The problem: In the material below, find the line containing "hub cycle. -/" and the line containing "(ctx : Fin 64)", then reproduce exactly both of them and every line between, and nothing else.

Records to use:
——
-- ==== Sys2Proof/Syntax.lean ====
section
/-! DEFINITION. The commands of the module: one constructor per row of spec/opcode_table.json, with the
operands that the row's rule gives it. An operand is what comes from outside the module (a register value
written, a message, a sensor reading, host memory read by the module) or names the unit that acts. Unit
numbers are Fin, so that no command names a unit that does not exist. -/
namespace Sys2Proof

/-- Who writes or reads a register (R166, R206, R462): firmware without naming its control processor, or the firmware of
one control processor, which mailboxes tell apart (R200). -/
inductive Party where
  | host | firmware | idfort | operator
  | cp (k : Fin 8)
deriving DecidableEq, Repr

/-- The firmware of the control complex, whichever control processor runs it. -/
def Party.fw : Party → Bool
  | .firmware => true
  | .cp _ => true
  | _ => false

/-- A time message on λ17 (R26). Stamps are in 1/64 hub cycle. -/
structure TimeMsg where
  /-- departure stamp of this message -/
  depart : BitVec 64
  /-- arrival stamp, at the neighbour, of the last message received from this module -/
  arrived : BitVec 64
  master : BitVec 13
  epoch : BitVec 16
  depth : BitVec 6
  locked : Bool
  /-- the master-origin frame -/
  origin : BitVec 64
deriving DecidableEq, Repr

/-- Memory errors that an operation meets (R155–R157, R344): the addresses at which a read finds a
corrected error, an uncorrectable error and a failed block check, those whose carried check word fails at a write, and
those whose bytes meet a wrong parity on their way. -/
structure MemErr where
  ce : List Nat := []
  ue : List Nat := []
  chk : List Nat := []
  par : List Nat := []
deriving DecidableEq, Repr

/-- Errors that a read of accumulator words meets (R155–R157): how many it corrects, and whether one is
uncorrectable. -/
structure TileErr where
  ce : Nat
  ue : Bool
deriving DecidableEq, Repr

/-- What the dispatcher reads from one control block in host memory at a tick (R173). -/
structure RingPoll where
  ring : Fin 256
  pi : Word
  cqCi : Word
deriving DecidableEq, Repr

/-- A synchronisation message on λ17 (R219). -/
structure SyncMsg where
  kind : Byte
  sense : Bool
  payOp : BitVec 2
  dest : BitVec 13
  src : BitVec 13
  slice : BitVec 12
  vcid : BitVec 16
  epoch : BitVec 16
  object : BitVec 16
  tag : BitVec 16
  value : BitVec 64
deriving DecidableEq, Repr

/-- A slice announcement (R380). -/
structure Announce where
  hold : Bool
  vcid : BitVec 16
  epoch : BitVec 16
  step : BitVec 64
  attempt : Word
  frame : BitVec 64
deriving DecidableEq, Repr

/-- A waiter: a descriptor of a ring, by its ring index, or a core. -/
inductive Waiter where
  | desc (ring : Fin 256) (idx : Word)
  | core (c : Fin 144)
  /-- the module itself, at the replay barrier, for a context (R378) -/
  | replay (ctx : Fin 64)
deriving DecidableEq, Repr

/-- The value of an SSIG: an immediate, or a 64-bit word of scratchpad (R214). -/
inductive SigVal where
  | imm (v : BitVec 64)
  | sp (addr : BitVec 22)
deriving DecidableEq, Repr

/-- A unit by kind and index (R425). -/
structure UnitRef where
  kind : Fin 16
  unit : BitVec 16
deriving DecidableEq, Repr

/-- What a patrol read finds (R156, R157). -/
inductive ReadResult where
  | clean | corrected | uncorrectable
deriving DecidableEq, Repr

/-- A ring of a port (R233): on the transmit or the receive side, λ0–λ16 of the bus, or λ17's own. -/
structure RingName where
  port : Fin 16
  rx : Bool
  lam : Fin 18
deriving DecidableEq, Repr

/-- What the tuning loop of a ring reads at a tick (R243): its error in heater codes, and the correction
that it asks for. -/
structure RingRead where
  ring : RingName
  err : Int
  move : Int
deriving DecidableEq, Repr

/-- One frame's reading of a cartridge, in 10 µW (R239, R270). -/
structure LaserRead where
  cart : Fin 22
  power : BitVec 16
deriving DecidableEq, Repr

/-- A demodulated tone (R240, R245): its cartridge and its level in 0.1 dB. -/
structure Tone where
  cart : Fin 22
  level : BitVec 16
deriving DecidableEq, Repr

/-- A link or lane message body (R505). -/
structure LinkMsg where
  kind : Byte
  code : Byte
  src : BitVec 13
  dest : BitVec 13
  port : BitVec 4
  count : Byte
  lseq : BitVec 16
  gen : BitVec 16
  xfer : Word
deriving DecidableEq, Repr

/-- A beacon (R256); `hops` is the header's count, 0 for the direct neighbour's own. -/
structure Beacon where
  hops : Byte
  src : BitVec 13
  port : BitVec 4
  slice : BitVec 12
  bypassOpen : Bool
  txSpare : BitVec 5
  sources : List (BitVec 5)
deriving DecidableEq, Repr

/-- A cell (R271, R272): its header fields, payload, block checks, TAG with its first byte the most significant, and
CRC. With ENC the payload and the block checks are ciphertext. -/
structure Cell where
  type : Byte
  flags : Byte
  slice : BitVec 12
  dest : BitVec 13
  src : BitVec 13
  vcid : BitVec 16
  epoch : BitVec 16
  gen : BitVec 16
  lseq : BitVec 16
  hops : Byte
  key : Byte
  length : BitVec 16
  xfer : Word
  addr : BitVec 64
  index : Word
  group : Word
  tensor : Word
  birth : BitVec 16
  nonce : BitVec 64
  payload : List Byte
  bchk : List Word
  tag : BitVec 128 := 0
  crc : Word := 0
deriving DecidableEq, Repr

/-- What the receiver of a slot finds (R235–R237, R246, R343): the symbols that arrive wrong, by lane and position in
the lane, the marker read on each lane, none for a missing one, and whether parity is right in its buffers. -/
structure RxEnv where
  errs : List (Fin 16 × Fin 1318)
  markers : List (Option (BitVec 36))
  parityOk : Bool
deriving DecidableEq, Repr

/-- What the environment gives the module at one frame tick: what the tick's polls read in host memory, the
readings of the ring loops and the laser taps, and the 48 V input of the ended frame in W, 10 mV and 10 mA. -/
structure TickEnv where
  polls : List RingPoll
  /-- CI of the checkpoint target area and of the fault log, where they lie in host memory (R404, R427) -/
  ckptCi : Word
  flogCi : Word
  rings : List RingRead
  lasers : List LaserRead
  watts : BitVec 16
  vin : BitVec 16
  iin : BitVec 16
  /-- TRIG_IN at the tick, and whether it was low for the whole ended frame (R485) -/
  trigHigh : Bool
  trigLow : Bool
  /-- memory errors that the tick's accesses to device rings meet (R157) -/
  ringErr : MemErr := {}
deriving DecidableEq, Repr

/-- A vector stream (R113, R114): base byte address in scratchpad, format, scale array of a block format,
counts and strides of the four dimensions. -/
structure Stream where
  base : BitVec 32
  fmt : Fmt
  scale : Option (BitVec 32)
  n0 : BitVec 17
  n1 : BitVec 17
  n2 : BitVec 17
  n3 : BitVec 17
  t0 : BitVec 25
  t1 : BitVec 25
  t2 : BitVec 25
  t3 : BitVec 25
deriving DecidableEq, Repr

/-- The operands of random bits (R67, R129): element-index base, tensor ID, draw number. -/
structure Draw where
  e0 : BitVec 45
  tensor : BitVec 32
  draw : BitVec 64
deriving DecidableEq, Repr

/-- The relation of CMP (R121); the codes are the compiler's. -/
inductive Rel where
  | eq | ne | lt | le | unknown
deriving DecidableEq, Repr

/-- The operands of an MMA (R81). -/
structure MmaArgs where
  tile : Byte
  acc : Bool
  exact : Bool
  /-- none for ANCHOR = auto -/
  anchor : Option (BitVec 16)
  m : BitVec 16
  n : BitVec 16
  k : BitVec 32
  aAddr : BitVec 32
  aFmt : Fmt
  aScale : Option (BitVec 32)
  bAddr : BitVec 32
  bFmt : Fmt
  bScale : Option (BitVec 32)
  trans : Bool
  keep : Bool
deriving DecidableEq, Repr

/-- The reduction of an ARD (R105). -/
inductive Red where
  | none | max | min | unknown
deriving DecidableEq, Repr

/-- The operands of an ARD (R105). -/
structure ArdArgs where
  tile : Byte
  m : BitVec 16
  n : BitVec 16
  fmt : Fmt
  dst : BitVec 32
  dstScale : Option (BitVec 32)
  red : Red
  jb : BitVec 32
  rs : BitVec 45
  dr : Draw
deriving DecidableEq, Repr

/-- An input set as the partner's guest area describes it (R368, R391): its slot data. -/
structure GuestSlot where
  step : BitVec 32
  first : BitVec 22
  pages : BitVec 22
deriving DecidableEq, Repr

/-- What the partner answers before a Daybreak load (R391): its LAST_STEP, its mirror's STATE, and the input sets that
its guest area holds. -/
structure PartnerState where
  lastStep : Word
  state : BitVec 2
  sets : List GuestSlot
deriving DecidableEq, Repr

/-- What the hardware does to a re-run (R348): an error of the arrays flips bits of one element and of the marks, none where
both are 0; and the die temperatures of the producing and the checking core in °C (R351). -/
structure DupRun where
  element : BitVec 14
  flip : BitVec 128
  marks : BitVec 5
  temp : Int
  checkTemp : Int
deriving DecidableEq, Repr

/-- How this module stands in a digest comparison (R356, R357). -/
inductive Standing where
  | majority | minority | noMajority
deriving DecidableEq, Repr

/-- A unit that has a health score (R357). -/
inductive HealthUnit where
  | core (c : Fin 144) | cluster (k : Fin 36) | module
deriving DecidableEq, Repr

/-- Whose key verifies the signature of a test pack (R361); none for a signature that verifies against no key. -/
inductive PackKey where
  | colutas | operator (k : Fin 4)
deriving DecidableEq, Repr

/-- An item of a test pack (R361): its core program, its operands, the hash expected over its end tile state, and its die
temperature window in °C. -/
structure TestItem where
  program : List Byte
  operands : List Byte
  hash : BitVec 128
  low : Int
  high : Int
deriving DecidableEq, Repr

/-- A test pack pushed over the management network (R361): its header, its items, its SVN (R455), its size in bytes, and the
key that verifies it. -/
structure PackPush where
  id : Word
  operatorMade : Bool
  admission : Bool
  items : List TestItem
  svn : BitVec 24
  size : Nat
  key : Option PackKey
deriving DecidableEq, Repr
——
Task response:
/-- A time message on λ17 (R26). Stamps are in 1/64 hub cycle. -/
structure TimeMsg where
  /-- departure stamp of this message -/
  depart : BitVec 64
  /-- arrival stamp, at the neighbour, of the last message received from this module -/
  arrived : BitVec 64
  master : BitVec 13
  epoch : BitVec 16
  depth : BitVec 6
  locked : Bool
  /-- the master-origin frame -/
  origin : BitVec 64
deriving DecidableEq, Repr

/-- Memory errors that an operation meets (R155–R157, R344): the addresses at which a read finds a
corrected error, an uncorrectable error and a failed block check, those whose carried check word fails at a write, and
those whose bytes meet a wrong parity on their way. -/
structure MemErr where
  ce : List Nat := []
  ue : List Nat := []
  chk : List Nat := []
  par : List Nat := []
deriving DecidableEq, Repr

/-- Errors that a read of accumulator words meets (R155–R157): how many it corrects, and whether one is
uncorrectable. -/
structure TileErr where
  ce : Nat
  ue : Bool
deriving DecidableEq, Repr

/-- What the dispatcher reads from one control block in host memory at a tick (R173). -/
structure RingPoll where
  ring : Fin 256
  pi : Word
  cqCi : Word
deriving DecidableEq, Repr

/-- A synchronisation message on λ17 (R219). -/
structure SyncMsg where
  kind : Byte
  sense : Bool
  payOp : BitVec 2
  dest : BitVec 13
  src : BitVec 13
  slice : BitVec 12
  vcid : BitVec 16
  epoch : BitVec 16
  object : BitVec 16
  tag : BitVec 16
  value : BitVec 64
deriving DecidableEq, Repr

/-- A slice announcement (R380). -/
structure Announce where
  hold : Bool
  vcid : BitVec 16
  epoch : BitVec 16
  step : BitVec 64
  attempt : Word
  frame : BitVec 64
deriving DecidableEq, Repr

/-- A waiter: a descriptor of a ring, by its ring index, or a core. -/
inductive Waiter where
  | desc (ring : Fin 256) (idx : Word)
  | core (c : Fin 144)
  /-- the module itself, at the replay barrier, for a context (R378) -/
  | replay (ctx : Fin 64)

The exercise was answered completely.